theorem mixEffect_logs (s : State) (m : Fin 4 → Fin 4 → Ct) :
    (mixEffect s m).logs = (List.finRange 16).map fun j => mixOps ⟨j.val / 4, by omega⟩ :=
  logCells_eq (ops := fun r _ => mixOps r) (mixCell_issues m) _

theorem mixEffect_count (s : State) (m : Fin 4 → Fin 4 → Ct) (k : Fin 7) :
    countClass k (mixEffect s m).logs = #v[0, 0, 640, 512, 512, 512, 512][k] := by
  have h : ∀ ops, List.countP (fun o => PubOp.counter o == some k) ops = classCount k ops := fun _ => rfl
  simp only [mixEffect_logs, countClass, List.map_map, Function.comp_def, h, mixOps_count, List.map_const',
    List.sum_replicate, List.length_finRange, smul_eq_mul]
  clear h; revert k; decide

theorem mixEffect_lanes (s : State) (m : Fin 4 → Fin 4 → Ct) :
    laneLength (mixEffect s m).logs = sixteenLanes mixLength := by
  funext lane
  unfold laneLength sixteenLanes
  rw [mixEffect_logs, List.getD_eq_getElem?_getD, List.getElem?_map]
  by_cases h : lane < 16
  · simp [h, mixOps_length]
  · simp [h]

/-! The key expansion -/

/-- What lane `4i + t` issues in the key expansion. -/
def wordOps (i : Nat) (t : Fin 4) : List PubOp :=
  if i % 4 = 0 then
    if t = 0 then ((addOps ++ addOps) ++ [.encp (rconTable.toList.getD (i / 4 - 1) 0)]) ++ substituteOps
    else addOps ++ substituteOps
  else addOps

theorem wordByte_issues (i : Nat) (prev old : KeyWord) (t : Fin 4) : Issues (wordByte i prev old t) (wordOps i t) := by
  unfold wordByte wordOps
  split
  · split
    · exact Issues.bind (substitute_issues _) fun _ =>
        Issues.bind (encp_issues _) fun _ => Issues.bind (add_issues _ _) fun _ => add_issues _ _
    · exact Issues.bind (substitute_issues _) fun _ => add_issues _ _
  · exact add_issues _ _

/-- The hidden values of a key-schedule word. -/
def hiddenWord (w : KeyWord) : Vector Byte 4 := w.map Ct.hidden

theorem wordByte_yields (i : Nat) (prev old : KeyWord) (t : Fin 4) : Yields (wordByte i prev old t) fun y =>
    y.hidden = (hNextWord i (hiddenWord prev) (hiddenWord old))[t] := by
  unfold wordByte hNextWord
  split
  · split
    · refine Yields.bind (substitute_yields _) fun u hu => Yields.bind (encp_yields _) fun c hc =>
        Yields.bind (add_yields _ _) fun v hv => (add_yields _ _).mono fun y hy => ?_
      rename_i ht
      subst ht
      rw [hy, hv, hu, hc]
      simp [hiddenWord]
    · refine Yields.bind (substitute_yields _) fun u hu => (add_yields _ _).mono fun y hy => ?_
      rw [hy, hu]
      match t with
      | 0 => contradiction
      | 1 => simp [hiddenWord]
      | 2 => simp [hiddenWord]
      | 3 => simp [hiddenWord]
  · refine (add_yields _ _).mono fun y hy => ?_
    rw [hy]
    simp [hiddenWord]

/-- What the whole expansion issues, lane by lane. -/
def expandOps : Logs :=
  (List.finRange 44).flatMap fun i =>
    (List.finRange 4).map fun t => if 4 ≤ i.val then wordOps i.val t else []

theorem expandLogs_eq (step : Nat) (w : Vector KeyWord 44) : expandLogs step w = expandOps := by
  unfold expandLogs expandOps
  refine List.flatMap_congr fun i _ => List.map_congr_left fun t _ => ?_
  split
  · exact runLane_log (wordByte_issues _ _ _ _) _ _
  · rfl

theorem wordOps_count (i : Nat) (t : Fin 4) (k : Fin 7) : classCount k (wordOps i t) =
    if i % 4 = 0 then (if t = 0 then #v[256, 256, 2, 0, 0, 0, 0][k] else #v[256, 256, 1, 0, 0, 0, 0][k])
    else #v[0, 0, 1, 0, 0, 0, 0][k] := by
  have he : classCount k [.encp (rconTable.toList.getD (i / 4 - 1) 0)] = 0 := rfl
  unfold wordOps
  split
  · split <;> simp only [classCount_append, substituteOps_count, he] <;> clear he <;> revert k <;> decide
  · clear he; revert k; decide

theorem wordOps_length (i : Nat) (t : Fin 4) : (wordOps i t).length =
    if i % 4 = 0 then (if t = 0 then 1028 else 1026) else 1 := by
  unfold wordOps
  split
  · split <;> simp only [List.length_append, substituteOps_length] <;> rfl
  · rfl

theorem flatMap_finRange {β : Type} (n : Nat) (g : Nat → List β) :
    ((List.finRange n).flatMap fun i => g i.val) = (List.range n).flatMap g := by
  rw [← List.map_coe_finRange_eq_range, List.flatMap_map]

theorem finRange4_map {β : Type} (g : Fin 4 → β) : (List.finRange 4).map g = [g 0, g 1, g 2, g 3] := rfl

theorem expandOps_count (k : Fin 7) : countClass k expandOps = costKeyexp k := by
  have h : ∀ (i : Nat) (t : Fin 4),
      List.countP (fun o => PubOp.counter o == some k) (if 4 ≤ i then wordOps i t else []) =
      if 4 ≤ i then (if i % 4 = 0 then
        (if t = 0 then #v[256, 256, 2, 0, 0, 0, 0][k] else #v[256, 256, 1, 0, 0, 0, 0][k])
        else #v[0, 0, 1, 0, 0, 0, 0][k]) else 0 := fun i t => by
    split
    · exact wordOps_count i t k
    · rfl
  unfold countClass expandOps
  rw [flatMap_finRange 44 fun i => (List.finRange 4).map fun t => if 4 ≤ i then wordOps i t else []]
  simp only [finRange4_map, List.map_flatMap, List.map_cons, List.map_nil, h]
  clear h; revert k; decide +kernel

theorem expandOps_lengths : expandOps.map List.length = (List.range 176).map expandLength := by
  have h : ∀ (i : Nat) (t : Fin 4), (if 4 ≤ i then wordOps i t else []).length =
      if 4 ≤ i then (if i % 4 = 0 then (if t = 0 then 1028 else 1026) else 1) else 0 := fun i t => by
    split
    · exact wordOps_length i t
    · rfl
  unfold expandOps
  rw [flatMap_finRange 44 fun i => (List.finRange 4).map fun t => if 4 ≤ i then wordOps i t else []]
  simp only [finRange4_map, List.map_flatMap, List.map_cons, List.map_nil, h]
  decide +kernel

theorem laneLength_expand : laneLength expandOps = expandLength := by
  funext lane
  have h : laneLength expandOps lane = (expandOps.map List.length).getD lane 0 := by
    simp only [laneLength, List.getD_eq_getElem?_getD, List.getElem?_map]
    cases expandOps[lane]? <;> rfl
  rw [h, expandOps_lengths, List.getD_eq_getElem?_getD, List.getElem?_map]
  by_cases hl : lane < 176
  · simp [List.getElem?_range hl]
  · have h1 : (List.range 176)[lane]? = none := List.getElem?_eq_none (by simp; omega)
    have h2 : expandLength lane = 0 := by
      unfold expandLength
      rw [if_neg (by omega), if_pos (by omega)]
    simp [h1, h2]

theorem nextWord_hidden (step i : Nat) (prev old : KeyWord) :
    hiddenWord (nextWord step i prev old) = hNextWord i (hiddenWord prev) (hiddenWord old) := by
  ext1 t ht
  have := runLane_yields (wordByte_yields i prev old ⟨t, ht⟩) step (4 * i + t)
  simpa [hiddenWord, nextWord, wordLane] using this

/-- The hidden values of the schedule are the reference's, word by word (R138). -/
theorem keyWords_hidden (step : Nat) (k : Fin 16 → Ct) (m : Nat) :
    (keyWords step k m).map hiddenWord = hKeyWords (Vector.ofFn fun j => (k j).hidden) m := by
  induction m with
  | zero =>
    ext i hi t ht
    simp [keyWords, hKeyWords, masterWords, hiddenWord, keyOffset]
  | succ m ih =>
    have get : ∀ (i : Nat) (hi : i < 4 + m), hiddenWord (keyWords step k m)[i] =
        (hKeyWords (Vector.ofFn fun j => (k j).hidden) m)[i] := fun i hi => by
      rw [← ih]; simp
    simp only [keyWords, hKeyWords, Vector.map_push, ih, nextWord_hidden, get]

theorem expandEffect_logs (s : State) (k : Fin 16 → Ct) : (expandEffect s k).logs = expandOps := expandLogs_eq _ _

theorem expandEffect_after (s : State) (k : Fin 16 → Ct) :
    ∃ rk : Fin 11 → Fin 16 → Ct,
      (expandEffect s k).after = s.withKey (Vector.ofFn fun n => blockOf (rk n)) true ∧
      ∀ (n : Fin 11) (j : Fin 16), (rk n j).hidden = (hExpand (Vector.ofFn fun j => (k j).hidden))[n][j] := by
  refine ⟨fun n j => (keyWords s.stepNo k 40)[4 * n.val + j.val % 4][j.val / 4], rfl, fun n j => ?_⟩
  simp only [hExpand, ← keyWords_hidden s.stepNo k 40]
  simp [hiddenWord]

end Sys2Proof.Machine
end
------------
- _Problem requirements_
Look through the entries above and quote exactly the lines from the line with "unfold expandOps" to the line with "unfold expandLength", counting both of those lines.

- _Written response_
  unfold expandOps
  rw [flatMap_finRange 44 fun i => (List.finRange 4).map fun t => if 4 ≤ i then wordOps i t else []]
  simp only [finRange4_map, List.map_flatMap, List.map_cons, List.map_nil, h]
  decide +kernel

theorem laneLength_expand : laneLength expandOps = expandLength := by
  funext lane
  have h : laneLength expandOps lane = (expandOps.map List.length).getD lane 0 := by
    simp only [laneLength, List.getD_eq_getElem?_getD, List.getElem?_map]
    cases expandOps[lane]? <;> rfl
  rw [h, expandOps_lengths, List.getD_eq_getElem?_getD, List.getElem?_map]
  by_cases hl : lane < 176
  · simp [List.getElem?_range hl]
  · have h1 : (List.range 176)[lane]? = none := List.getElem?_eq_none (by simp; omega)
    have h2 : expandLength lane = 0 := by
      unfold expandLength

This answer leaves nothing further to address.